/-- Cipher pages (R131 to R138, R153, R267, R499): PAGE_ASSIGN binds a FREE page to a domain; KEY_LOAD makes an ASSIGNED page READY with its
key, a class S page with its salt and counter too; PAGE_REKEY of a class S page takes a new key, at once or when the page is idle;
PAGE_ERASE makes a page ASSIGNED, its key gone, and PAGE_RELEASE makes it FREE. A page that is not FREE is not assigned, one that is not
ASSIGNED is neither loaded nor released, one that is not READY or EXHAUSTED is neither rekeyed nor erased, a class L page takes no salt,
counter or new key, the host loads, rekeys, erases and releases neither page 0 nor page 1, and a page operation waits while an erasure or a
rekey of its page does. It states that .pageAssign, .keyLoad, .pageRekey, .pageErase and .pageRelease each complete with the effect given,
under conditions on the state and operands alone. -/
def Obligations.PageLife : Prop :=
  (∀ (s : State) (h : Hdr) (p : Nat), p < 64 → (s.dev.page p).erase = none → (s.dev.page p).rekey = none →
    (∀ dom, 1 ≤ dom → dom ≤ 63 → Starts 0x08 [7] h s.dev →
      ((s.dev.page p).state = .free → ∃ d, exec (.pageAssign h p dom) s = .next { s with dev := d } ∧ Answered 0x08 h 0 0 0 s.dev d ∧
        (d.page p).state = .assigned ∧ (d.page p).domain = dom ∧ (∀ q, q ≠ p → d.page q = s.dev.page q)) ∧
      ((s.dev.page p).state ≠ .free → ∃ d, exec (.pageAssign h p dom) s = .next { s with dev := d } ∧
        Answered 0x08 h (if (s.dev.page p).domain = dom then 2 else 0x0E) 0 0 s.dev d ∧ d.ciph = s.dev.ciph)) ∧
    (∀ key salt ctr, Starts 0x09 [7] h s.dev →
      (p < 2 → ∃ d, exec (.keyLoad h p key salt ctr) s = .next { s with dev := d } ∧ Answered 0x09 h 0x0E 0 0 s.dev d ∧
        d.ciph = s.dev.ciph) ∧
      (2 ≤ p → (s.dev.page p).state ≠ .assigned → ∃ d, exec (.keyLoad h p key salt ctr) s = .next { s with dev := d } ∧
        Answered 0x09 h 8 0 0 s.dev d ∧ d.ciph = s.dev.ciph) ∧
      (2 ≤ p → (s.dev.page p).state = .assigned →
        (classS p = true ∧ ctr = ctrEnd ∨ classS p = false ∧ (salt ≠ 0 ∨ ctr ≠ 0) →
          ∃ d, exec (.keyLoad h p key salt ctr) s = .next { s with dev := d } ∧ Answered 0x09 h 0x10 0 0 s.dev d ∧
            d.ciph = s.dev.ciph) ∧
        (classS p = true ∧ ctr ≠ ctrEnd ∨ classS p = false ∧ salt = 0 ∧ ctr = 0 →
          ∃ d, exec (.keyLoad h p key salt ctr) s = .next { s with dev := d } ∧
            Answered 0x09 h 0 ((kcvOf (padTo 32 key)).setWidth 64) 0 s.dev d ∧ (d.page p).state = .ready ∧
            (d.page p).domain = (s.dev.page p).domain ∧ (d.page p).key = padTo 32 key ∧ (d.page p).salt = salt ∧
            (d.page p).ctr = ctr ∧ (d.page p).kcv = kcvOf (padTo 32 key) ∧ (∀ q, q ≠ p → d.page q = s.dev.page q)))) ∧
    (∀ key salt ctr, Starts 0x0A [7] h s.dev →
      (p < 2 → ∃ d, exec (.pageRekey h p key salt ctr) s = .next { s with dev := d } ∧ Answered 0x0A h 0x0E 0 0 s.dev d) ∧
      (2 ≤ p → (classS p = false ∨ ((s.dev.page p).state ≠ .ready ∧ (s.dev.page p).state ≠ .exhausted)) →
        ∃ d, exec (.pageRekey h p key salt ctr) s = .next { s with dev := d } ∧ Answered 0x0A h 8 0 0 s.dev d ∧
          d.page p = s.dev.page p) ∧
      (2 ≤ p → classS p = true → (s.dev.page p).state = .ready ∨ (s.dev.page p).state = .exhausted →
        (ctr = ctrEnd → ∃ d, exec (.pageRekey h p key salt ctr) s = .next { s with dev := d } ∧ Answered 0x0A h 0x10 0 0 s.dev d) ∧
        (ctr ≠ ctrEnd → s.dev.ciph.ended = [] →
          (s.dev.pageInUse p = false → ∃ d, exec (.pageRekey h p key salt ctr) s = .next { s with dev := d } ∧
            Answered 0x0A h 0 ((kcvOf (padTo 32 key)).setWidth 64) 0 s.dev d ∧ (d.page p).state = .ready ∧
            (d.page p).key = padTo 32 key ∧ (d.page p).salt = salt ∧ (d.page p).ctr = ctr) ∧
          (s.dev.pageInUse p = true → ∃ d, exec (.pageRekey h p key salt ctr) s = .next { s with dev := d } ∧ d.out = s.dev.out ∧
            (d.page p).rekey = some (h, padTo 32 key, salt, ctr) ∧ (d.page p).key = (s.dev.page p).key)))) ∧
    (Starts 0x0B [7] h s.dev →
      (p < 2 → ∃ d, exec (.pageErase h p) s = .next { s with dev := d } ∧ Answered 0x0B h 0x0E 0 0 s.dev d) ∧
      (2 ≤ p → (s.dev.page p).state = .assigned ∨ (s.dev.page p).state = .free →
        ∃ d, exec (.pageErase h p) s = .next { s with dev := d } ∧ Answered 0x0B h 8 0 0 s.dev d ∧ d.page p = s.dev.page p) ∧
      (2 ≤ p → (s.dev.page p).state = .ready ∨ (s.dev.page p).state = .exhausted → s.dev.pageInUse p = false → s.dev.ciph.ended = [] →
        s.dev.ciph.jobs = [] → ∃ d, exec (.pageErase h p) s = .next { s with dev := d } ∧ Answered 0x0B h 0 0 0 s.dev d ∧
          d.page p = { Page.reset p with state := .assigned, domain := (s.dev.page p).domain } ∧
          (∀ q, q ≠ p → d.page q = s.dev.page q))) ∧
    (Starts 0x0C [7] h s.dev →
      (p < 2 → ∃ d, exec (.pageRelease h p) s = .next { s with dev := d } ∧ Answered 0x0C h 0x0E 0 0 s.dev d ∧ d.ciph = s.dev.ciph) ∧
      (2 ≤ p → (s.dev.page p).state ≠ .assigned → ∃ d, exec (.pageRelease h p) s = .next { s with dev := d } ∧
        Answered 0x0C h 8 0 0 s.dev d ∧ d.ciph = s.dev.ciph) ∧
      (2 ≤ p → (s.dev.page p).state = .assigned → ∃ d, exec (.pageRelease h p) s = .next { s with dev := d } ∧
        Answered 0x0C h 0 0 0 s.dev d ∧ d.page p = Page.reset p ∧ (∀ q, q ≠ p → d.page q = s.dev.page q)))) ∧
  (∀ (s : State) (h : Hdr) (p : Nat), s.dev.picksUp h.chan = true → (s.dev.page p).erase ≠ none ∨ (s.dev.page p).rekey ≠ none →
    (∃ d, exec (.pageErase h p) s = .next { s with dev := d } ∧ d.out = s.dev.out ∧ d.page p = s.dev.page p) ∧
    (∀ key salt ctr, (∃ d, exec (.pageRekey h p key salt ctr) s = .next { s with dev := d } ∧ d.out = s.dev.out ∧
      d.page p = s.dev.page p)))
^^^^^^^^^^^^^^^^
What to work on:
Among the entries, find each line that includes the string "pageRelease" and copy it.

Response to this exercise:
rekey of its page does. It states that .pageAssign, .keyLoad, .pageRekey, .pageErase and .pageRelease each complete with the effect given,
      (p < 2 → ∃ d, exec (.pageRelease h p) s = .next { s with dev := d } ∧ Answered 0x0C h 0x0E 0 0 s.dev d ∧ d.ciph = s.dev.ciph) ∧
      (2 ≤ p → (s.dev.page p).state ≠ .assigned → ∃ d, exec (.pageRelease h p) s = .next { s with dev := d } ∧
      (2 ≤ p → (s.dev.page p).state = .assigned → ∃ d, exec (.pageRelease h p) s = .next { s with dev := d } ∧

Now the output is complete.